REQUIRED WORK: Give the count of lines below that include the word "Labels", and say nothing else.

DATA TO PROCESS:
####################
-- ==== Sys2Proof/Machine/Flags.lean ====
section
/-! DEFINITION. Flags: the Pulse Classifier (41_classifier.md), the dispatch vector (30_encoding.md
rule R93) and the lifecycle mode read off two flags (60_exceptions.md rule R258). -/

namespace Sys2Proof.Machine

/-- `near(w, b)` (41_classifier.md rule R131): the one tolerance policy, exact on integers, both
bounds inclusive. 85 and 115 are 100 minus and plus the tolerance numerator. -/
def near (w : Nat) (b : Int) : Bool :=
  decide (((Config.tolDen : Int) - Config.tolNum) * b ≤ (Config.tolDen : Int) * w) &&
    decide ((Config.tolDen : Int) * w ≤ ((Config.tolDen : Int) + Config.tolNum) * b)

/-- `P_idle` (41_classifier.md rule R134): strict, without tolerance. -/
def pIdle (th : Thresholds) (w : Nat) : Bool := decide (th.idle < (w : Int))

/-- `P_sep` (41_classifier.md rule R135): strict, lower bound only. -/
def pSep (th : Thresholds) (w : Nat) : Bool :=
  decide (((Config.tolDen : Int) - Config.tolNum) * th.sepHigh < (Config.tolDen : Int) * w)

/-- `P_rise` (41_classifier.md rule R136). -/
def pRise (d : DecoderState) (e : Edge) : Bool := d.prevLevel == .low && e.lvl == .high

/-- `P_fall` (41_classifier.md rule R136). -/
def pFall (d : DecoderState) (e : Edge) : Bool := d.prevLevel == .high && e.lvl == .low

/-- `P_ll` (41_classifier.md rule R136). -/
def pLl (th : Thresholds) (w : Nat) : Bool := near w th.leadLow
/-- `P_lh` (41_classifier.md rule R136). -/
def pLh (th : Thresholds) (w : Nat) : Bool := near w th.leadHigh
/-- `P_bl` (41_classifier.md rule R136). -/
def pBl (th : Thresholds) (w : Nat) : Bool := near w th.bitLow
/-- `P_b0` (41_classifier.md rule R136). -/
def pB0 (th : Thresholds) (w : Nat) : Bool := near w th.bit0High
/-- `P_b1` (41_classifier.md rule R136). -/
def pB1 (th : Thresholds) (w : Nat) : Bool := near w th.bit1High

/-- `P_full` (41_classifier.md rule R136). -/
def pFull (d : DecoderState) : Bool := d.byteCount == Config.blockBytes && d.bitCount == 0

/-- The dispatch vector `V`, `V[13]` first (30_encoding.md rule R93). With `prev_valid` = 0 the bits
`V[9:1]` are computed all the same and used by no row (log 8). -/
def dispatchVector (d : DecoderState) (e : Edge) : DispatchWord :=
  let w := pulseWidth d e
  BitVec.ofBool d.prevValid ++ d.state.code ++ BitVec.ofBool (pIdle d.th w) ++
    BitVec.ofBool (pRise d e) ++ BitVec.ofBool (pFall d e) ++ BitVec.ofBool (pLl d.th w) ++
    BitVec.ofBool (pLh d.th w) ++ BitVec.ofBool (pBl d.th w) ++ BitVec.ofBool (pB0 d.th w) ++
    BitVec.ofBool (pB1 d.th w) ++ BitVec.ofBool (pSep d.th w) ++ BitVec.ofBool (pFull d)

/-- The transition an accepted edge performs: the one row that matches its dispatch vector
(42_fsm.md rule R150). -/
def selectRow (d : DecoderState) (e : Edge) : Option Row := decodeRow (dispatchVector d e)

/-- The lifecycle mode (60_exceptions.md rule R258; 44_host_ops.md rule R220). -/
def lifecycle (d : DecoderState) : Lifecycle :=
  if d.running then .running else if d.rateValid then .configured else .unconfigured

end Sys2Proof.Machine
end

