-- ==== Sys2Proof/Machine/Labels.lean ====
section
/-! DEFINITION. Labels: the strings that external tables make from a payload (30_encoding.md rule
R103). They are outside the core: no meaning reads them (20_memory.md rule R62). The points the spec
states are fixed; every other entry is a free constant of Config (log 12). -/

namespace Sys2Proof.Machine

/-- `fan_label` (30_encoding.md rule R103). -/
def fanLabel (code : BitVec 3) : String :=
  if code = 0b101 then "Auto"
  else if code = 0b001 then "High"
  else if code = 0b011 then "Poweroff"
  else Config.fanLabelFree code

/-- `mode_label` (30_encoding.md rule R103; 90_conflicts.md C5). -/
def modeLabel (code : BitVec 2) : String :=
  if code = 0b10 then "Auto" else Config.modeLabelFree code

/-- `addr_label` (30_encoding.md rule R103). -/
def addrLabel (v : Byte) : String :=
  if v = Config.expectedAddr then "Address: 0xB2" else Config.addrLabelFree v

/-- The label of a temperature: "T followed by °C" (30_encoding.md rule R103). -/
def temperatureLabel (v : Byte) : String := toString v.toNat ++ "°C"

/-- The label of a `command` payload by its sub-kind (30_encoding.md rules R90, R103). -/
def commandLabel (data : Byte) : Option String :=
  if data.extractLsb' 6 2 = commandSubCode .fanSpeed then some (fanLabel (data.extractLsb' 0 3))
  else if data.extractLsb' 6 2 = commandSubCode .mode then some (modeLabel (data.extractLsb' 0 2))
  else if data.extractLsb' 6 2 = commandSubCode .fanOnly then some "Fan"
  else none

/-- The label of an annotation, for the kinds whose label the spec states (30_encoding.md rule R103;
91_not_in_source.md N21 for the others). -/
def annotationLabel (a : Annotation) : Option String :=
  match a.kind with
  | .address => some (addrLabel a.data)
  | .command => commandLabel a.data
  | .temperature => some (temperatureLabel a.data)
  | .bit | .leader | .separator | .byte | .packet | .warning => none

end Sys2Proof.Machine
end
####################
OUTPUT OF THE TASK: 2